-- ==== Sys2Proof/Laws/Lanes.lean ====
section
/-! SUPPORT. What a slice instruction does whose registers are ready: the one lemma about `lanesWith`, and those it rests on
about issue, operands, register checks, destinations and the advance of a fragment. -/

namespace Sys2Proof.Machine

/-! ### Issue and register checks -/

theorem withIss_issues {s : State} {i : Iss} (h : s.iss = some i) (f : Iss → Res Unit) : withIss s f = finish i (f i) := by
  simp [withIss, h]

theorem judgeRegs_ready {g : Gang} {ns : List Need} {ds : List RegRef} (h : Ready g ns ds) : judgeRegs g ns ds = .go := by
  have h1 : ns.find? (fun n => Fe.isFailed (g.reg n.ref).fe) = none := by
    rw [List.find?_eq_none]; intro n hn; simp [(h.1 n hn).1, Fe.isFailed]
  have h2 : ns.find? (fun n => n.ea && (g.reg n.ref).fe == .empty) = none := by
    rw [List.find?_eq_none]; intro n hn; simp [(h.1 n hn).1]
  have h3 : ns.any (fun n => (g.reg n.ref).fe == .empty) = false := by
    rw [List.any_eq_false]; intro n hn; simp [(h.1 n hn).1]
  have h4 : ds.any (fun r => (g.reg r).fe == .empty) = false := by
    rw [List.any_eq_false]; intro r hr; simpa using h.2 r hr
  simp [judgeRegs, h1, h2, h3, h4]

theorem goodReg_good {s : State} {t g : Nat} {r : RegRef} {x : Gang} (hg : s.gang t g = some x) (h : (x.reg r).bad = false) :
    (goodReg s t g r).2 = s := by
  unfold goodReg
  cases ht : s.team t with
  | none => simp
  | some y => simp [hg, h]

theorem readParity_ready {s : State} {i : Iss} (hi : s.iss = some i) {ns : List Need} {ds : List RegRef}
    (h : Ready i.gang ns ds) : readParity s i ns = s := by
  unfold readParity
  split
  · rfl
  · have hg := State.gang_of_iss hi
    have : ∀ l : List Need, (∀ n ∈ l, (i.gang.reg n.ref).bad = false) →
        l.foldl (fun s n => (goodReg s i.tid i.gid n.ref).2) s = s := by
      intro l
      induction l with
      | nil => intro _; rfl
      | cons n l ih =>
          intro hl
          rw [List.foldl_cons, goodReg_good hg (hl n (by simp))]
          exact ih fun m hm => hl m (by simp [hm])
    exact this ns fun n hn => (h.1 n hn).2

theorem checked_ready {s : State} {i : Iss} (hi : s.iss = some i) {ns : List Need} {ds : List RegRef}
    (h : Ready i.gang ns ds) : checked s i ns ds = .ok () s := by
  simp [checked, judgeRegs_ready h, readParity_ready hi h]

/-! ### Operands -/

theorem unsure_none {i : Iss} (h : i.gang.ra = none) (p : Pred) : unsure i p = [] := by
  simp [unsure, Gang.predUnknown, h]

theorem active_none {i : Iss} (h : i.gang.ra = none) (p : Pred) :
    active i p = i.frag.fibres.filter (fun f => i.gang.predVal f p) := by
  simp [active, Gang.predUnknown, h]

theorem Frag.fibres_nodup (f : Frag) : f.fibres.Nodup := List.Nodup.filter _ List.nodup_range

theorem valOf_full {g : Gang} {l : List RegRef} (h : ∀ r ∈ l, (g.reg r).fe = .full) : ∃ q, valOf g l = some q := by
  unfold valOf
  have : (l.map g.reg).any (fun x => x.fe == .unknown || x.fe == .empty) = false := by
    rw [List.any_eq_false]; intro x hx
    obtain ⟨r, hr, rfl⟩ := List.mem_map.mp hx
    simp [h r hr]
  simp [this]

theorem opndVal_full {S : Nat} {g : Gang} {o : Opnd} {f : Nat} (h : ∀ r ∈ regsOf S g o f, (g.reg r).fe = .full) :
    ∃ q, opndVal S g o f = some q := by
  unfold opndVal
  split
  · exact ⟨_, rfl⟩
  · exact ⟨_, rfl⟩
  · exact valOf_full h

/-- Operands whose registers are FULL have values. -/
theorem allSome_values {i : Iss} {ops : List Opnd} {f : Nat}
    (h : ∀ n ∈ needsOf i.team.S i.gang ops f, (i.gang.reg n.ref).fe = .full) :
    allSome (ops.map (fun o => opndVal i.team.S i.gang o f)) = some (valuesOf i ops f) := by
  induction ops with
  | nil => rfl
  | cons o t ih =>
      have ho : ∀ r ∈ regsOf i.team.S i.gang o f, (i.gang.reg r).fe = .full := fun r hr =>
        h ⟨f, o.pos, o.src.ea, r⟩ (by simp only [needsOf, List.flatMap_cons, List.mem_append, List.mem_map]; exact .inl ⟨r, hr, rfl⟩)
      obtain ⟨q, hq⟩ := opndVal_full ho
      have ht := ih fun n hn => h n (by simp only [needsOf, List.flatMap_cons, List.mem_append]; exact .inr hn)
      simp only [List.map_cons, hq, allSome, ht, valuesOf, Option.map_some, Option.getD_some]

/-! ### Destinations -/

theorem ringPos_succ_ne {S : Nat} (hS : 2 ≤ S) (b : Fibre) (r : Nat) : ringPos S b r ≠ ringPos S b (r + 1) := by
  unfold ringPos
  intro h
  have h1 : b.wb + r ≡ b.wb + (r + 1) [MOD S] := h
  have h2 : (1 : Nat) ≡ 0 [MOD S] := by
    have := Nat.ModEq.add_left_cancel' (b.wb + r) (show b.wb + r + 0 ≡ b.wb + r + 1 [MOD S] from h1)
    exact this.symm
  have := (Nat.modEq_zero_iff_dvd.mp h2)
  exact absurd (Nat.le_of_dvd (by omega) this) (by omega)

theorem dstRegs_congr {S : Nat} {g h : Gang} {d : Dst} {n f : Nat} (e : (g.fib f).wb = (h.fib f).wb) :
    dstRegs S g d n f = dstRegs S h d n f := by
  unfold dstRegs ringPos
  cases d <;> simp [e]

/-! ### Writing the lanes of a gang -/

/-- Two gangs that differ in registers and predicates at most; neither is in run-ahead. -/
structure SameRest (g h : Gang) : Prop where
  ra : h.ra = none
  rest : { h with sregs := [], fibres := [] } = { g with sregs := [], fibres := [] }
  fib : ∀ x, { h.fib x with regs := [], preds := 0 } = { g.fib x with regs := [], preds := 0 }

theorem SameRest.refl {g : Gang} (h : g.ra = none) : SameRest g g := ⟨h, rfl, fun _ => rfl⟩
theorem SameRest.trans {a b c : Gang} (x : SameRest a b) (y : SameRest b c) : SameRest a c :=
  ⟨y.ra, y.rest.trans x.rest, fun f => (y.fib f).trans (x.fib f)⟩
theorem SameRest.wb {g h : Gang} (x : SameRest g h) (f : Nat) : (h.fib f).wb = (g.fib f).wb := by
  have := x.fib f; simpa using congrArg Fibre.wb this

theorem sameRest_setReg {g : Gang} (hr : g.ra = none) (r : RegRef) (x : Reg) : SameRest g (g.setReg r x) := by
  obtain ⟨h1, h2⟩ := Gang.setReg_rest g hr r x
  refine ⟨by simpa [hr] using congrArg Gang.ra h1, h1, fun f => ?_⟩
  have := congrArg (fun b : Fibre => { b with preds := 0 }) (h2 f)
  simpa using this

theorem Gang.predBit_setReg {g : Gang} (hr : g.ra = none) (r : RegRef) (x : Reg) (f n : Nat) :
    (g.setReg r x).predBit f n = g.predBit f n := by
  have := congrArg Fibre.preds ((Gang.setReg_rest g hr r x).2 f)
  unfold Gang.predBit
  simp at this; rw [this]

theorem Gang.setPred_seven (g : Gang) (f : Nat) (v : Option Bool) : g.setPred f 7 v = g := by simp [Gang.setPred]

theorem Gang.setPred_none {g : Gang} (hr : g.ra = none) (f n : Nat) (hn : n ≠ 7) (v : Bool) :
    g.setPred f n (some v) = g.modFib f (fun b =>
      { b with preds := if v then b.preds ||| BitVec.ofNat 8 (2 ^ n) else b.preds &&& ~~~(BitVec.ofNat 8 (2 ^ n)) }) := by
  have : (g.modFib f (fun b =>
      { b with preds := if v then b.preds ||| BitVec.ofNat 8 (2 ^ n) else b.preds &&& ~~~(BitVec.ofNat 8 (2 ^ n)) })).ra = none := by
    simp [Gang.modFib, Gang.setFib, Gang.setVf, hr]
  cases v <;> simp_all [Gang.setPred]

theorem Gang.reg_modPreds (g : Gang) (f : Nat) (u : Fibre → BitVec 8) (r : RegRef) :
    (g.modFib f (fun b => { b with preds := u b })).reg r = g.reg r := by
  cases r with
  | v h p =>
      by_cases e : h = f
      · subst e; simp [Gang.modFib, Gang.reg, Gang.fib_setFib_same]
      · simp [Gang.modFib, Gang.reg, Gang.fib_setFib_other _ e]
  | s n => simp [Gang.modFib, Gang.reg, Gang.vs_setFib]

theorem Gang.reg_setPred {g : Gang} (hr : g.ra = none) (f n : Nat) (v : Bool) (r : RegRef) :
    (g.setPred f n (some v)).reg r = g.reg r := by
  by_cases hn : n = 7
  · subst hn; rw [Gang.setPred_seven]
  · rw [Gang.setPred_none hr _ _ hn, Gang.reg_modPreds]

theorem sameRest_setPred {g : Gang} (hr : g.ra = none) (f n : Nat) (v : Bool) : SameRest g (g.setPred f n (some v)) := by
  by_cases hn : n = 7
  · subst hn; rw [Gang.setPred_seven]; exact .refl hr
  · rw [Gang.setPred_none hr _ _ hn]
    refine ⟨by simp [Gang.modFib, Gang.setFib, Gang.setVf, hr], by simp [Gang.modFib, Gang.setFib, Gang.setVf, hr], fun x => ?_⟩
    by_cases e : x = f
    · subst e; simp [Gang.modFib, Gang.fib_setFib_same]
    · simp [Gang.modFib, Gang.fib_setFib_other _ e]

theorem bit8 (n m : Nat) (hn : n < 8) (hm : m < 8) : (BitVec.ofNat 8 (2 ^ n)).getLsbD m = decide (n = m) := by
  interval_cases n <;> interval_cases m <;> rfl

####

■ About this task
Referring to the material above, set down exactly the lines between the line with "### Operands -/" and the line with "exact absurd (Nat.le_of_dvd", inclusive, and no other lines.

■ Your response
/-! ### Operands -/

theorem unsure_none {i : Iss} (h : i.gang.ra = none) (p : Pred) : unsure i p = [] := by
  simp [unsure, Gang.predUnknown, h]

theorem active_none {i : Iss} (h : i.gang.ra = none) (p : Pred) :
    active i p = i.frag.fibres.filter (fun f => i.gang.predVal f p) := by
  simp [active, Gang.predUnknown, h]

theorem Frag.fibres_nodup (f : Frag) : f.fibres.Nodup := List.Nodup.filter _ List.nodup_range

theorem valOf_full {g : Gang} {l : List RegRef} (h : ∀ r ∈ l, (g.reg r).fe = .full) : ∃ q, valOf g l = some q := by
  unfold valOf
  have : (l.map g.reg).any (fun x => x.fe == .unknown || x.fe == .empty) = false := by
    rw [List.any_eq_false]; intro x hx
    obtain ⟨r, hr, rfl⟩ := List.mem_map.mp hx
    simp [h r hr]
  simp [this]

theorem opndVal_full {S : Nat} {g : Gang} {o : Opnd} {f : Nat} (h : ∀ r ∈ regsOf S g o f, (g.reg r).fe = .full) :
    ∃ q, opndVal S g o f = some q := by
  unfold opndVal
  split
  · exact ⟨_, rfl⟩
  · exact ⟨_, rfl⟩
  · exact valOf_full h

/-- Operands whose registers are FULL have values. -/
theorem allSome_values {i : Iss} {ops : List Opnd} {f : Nat}
    (h : ∀ n ∈ needsOf i.team.S i.gang ops f, (i.gang.reg n.ref).fe = .full) :
    allSome (ops.map (fun o => opndVal i.team.S i.gang o f)) = some (valuesOf i ops f) := by
  induction ops with
  | nil => rfl
  | cons o t ih =>
      have ho : ∀ r ∈ regsOf i.team.S i.gang o f, (i.gang.reg r).fe = .full := fun r hr =>
        h ⟨f, o.pos, o.src.ea, r⟩ (by simp only [needsOf, List.flatMap_cons, List.mem_append, List.mem_map]; exact .inl ⟨r, hr, rfl⟩)
      obtain ⟨q, hq⟩ := opndVal_full ho
      have ht := ih fun n hn => h n (by simp only [needsOf, List.flatMap_cons, List.mem_append]; exact .inr hn)
      simp only [List.map_cons, hq, allSome, ht, valuesOf, Option.map_some, Option.getD_some]

/-! ### Destinations -/

theorem ringPos_succ_ne {S : Nat} (hS : 2 ≤ S) (b : Fibre) (r : Nat) : ringPos S b r ≠ ringPos S b (r + 1) := by
  unfold ringPos
  intro h
  have h1 : b.wb + r ≡ b.wb + (r + 1) [MOD S] := h
  have h2 : (1 : Nat) ≡ 0 [MOD S] := by
    have := Nat.ModEq.add_left_cancel' (b.wb + r) (show b.wb + r + 0 ≡ b.wb + r + 1 [MOD S] from h1)
    exact this.symm
  have := (Nat.modEq_zero_iff_dvd.mp h2)
  exact absurd (Nat.le_of_dvd (by omega) this) (by omega)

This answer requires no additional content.